**Extracted data:**
-- ==== Sys2Proof/Safety.lean ====
section
/-!
DEFINITION. What claims about the block are stated in: the canonical form of a state, what an operation may do to the queue and to that
form, and how a command completes.
-/
namespace Sys2Proof.Machine

/-- Keys at or above a bound and strictly rising. -/
def Store.risingFrom {α : Type} : Nat → Store α → Bool
  | _, [] => true
  | b, (a, _) :: m => decide (b ≤ a) && Store.risingFrom (a + 1) m

/-- Every store of the state lists, in rising order, exactly the entries that differ from what an unlisted key reads as, so that equal
contents are equal data; the staged copies of a change session only rise, since what they stand beside may change; and the J3 queue
holds no more posts than it has room for (R48, R510). -/
structure State.Canonical (s : State) : Prop where
  mem : Memory.wf s.undef s.mem
  bad : Store.wf (fun _ => 0) s.bad = true
  regs : Store.wf resetWord s.regs = true
  srst : Store.wf (fun _ => 0) s.srstEnds = true
  live : Store.wf resetWord s.live = true
  staged : Store.risingFrom 0 s.staged = true
  prog : Store.wf (fun _ => 0) s.prog = true
  tab : Store.wf (fun _ => 0) s.tab = true
  canAct : Store.wf (fun _ => 0) s.canAct = true
  canShadow : Store.wf (fun _ => 0) s.canShadow = true
  j3 : s.j3.length ≤ j3Depth

/-- The parts of the state that a command may be said to leave alone: the time, the count of free values taken, the answer to the last
access, the J3 queue, the register file (with the software resets that run on it) and its live and staged
copies, the memories with the errors they hold, and each subsystem's state behind its registers. -/
inductive Part where
  | clock | free | resp | j3 | regs | live | staged | bytes | engineMem | canRam
  | cad | eng | sens | pwm | safe | pos | trac | conv | act | drl | tnd | net | rcd | pwr | sec
  deriving DecidableEq, Repr

/-- Two states have the same contents of a part. -/
def Part.Same (s t : State) : Part → Prop
  | .clock => t.now = s.now
  | .free => t.free = s.free
  | .resp => t.resp = s.resp
  | .j3 => t.j3 = s.j3
  | .regs => t.regs = s.regs ∧ t.srstEnds = s.srstEnds
  | .live => t.live = s.live
  | .staged => t.staged = s.staged
  | .bytes => t.mem = s.mem ∧ t.bad = s.bad ∧ t.undef = s.undef ∧ t.undefGen = s.undefGen
  | .engineMem => t.prog = s.prog ∧ t.tab = s.tab
  | .canRam => t.canAct = s.canAct ∧ t.canShadow = s.canShadow
  | .cad => t.cad = s.cad
  | .eng => t.eng = s.eng
  | .sens => t.sens = s.sens
  | .pwm => t.pwm = s.pwm
  | .safe => t.safe = s.safe
  | .pos => t.pos = s.pos
  | .trac => t.trac = s.trac
  | .conv => t.conv = s.conv
  | .act => t.act = s.act
  | .drl => t.drl = s.drl
  | .tnd => t.tnd = s.tnd
  | .net => t.net = s.net
  | .rcd => t.rcd = s.rcd
  | .pwr => t.pwr = s.pwr
  | .sec => t.sec = s.sec

/-- From `s` to `t` the queue of waiting commands stays, a canonical state stays canonical, and no part changes but those of `P`. -/
structure Within (P : Part → Bool) (s t : State) : Prop where
  pending : t.pending = s.pending
  canonical : s.Canonical → t.Canonical
  same : ∀ p, P p = false → p.Same s t

/-- A sender may write the block registers of a page now: it has the right of R4, and no software reset of the page runs (R111). -/
def State.opens (s : State) (m : Master) (k : PageKind) (n : Nat) : Bool := s.mayWrite m k n && !s.on (hdr k n 0x08 0 1)

/-- The command runs to its end: it answers a next state, of which `E` holds. -/
def Answers (c : Instr) (s : State) (E : State → Prop) : Prop := ∃ t, exec c s = .next t ∧ E t

end Sys2Proof.Machine
end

**Work required:** In the records above, find every line that contains the word "undef" and copy it.

**Output below:**
  mem : Memory.wf s.undef s.mem
  | .bytes => t.mem = s.mem ∧ t.bad = s.bad ∧ t.undef = s.undef ∧ t.undefGen = s.undefGen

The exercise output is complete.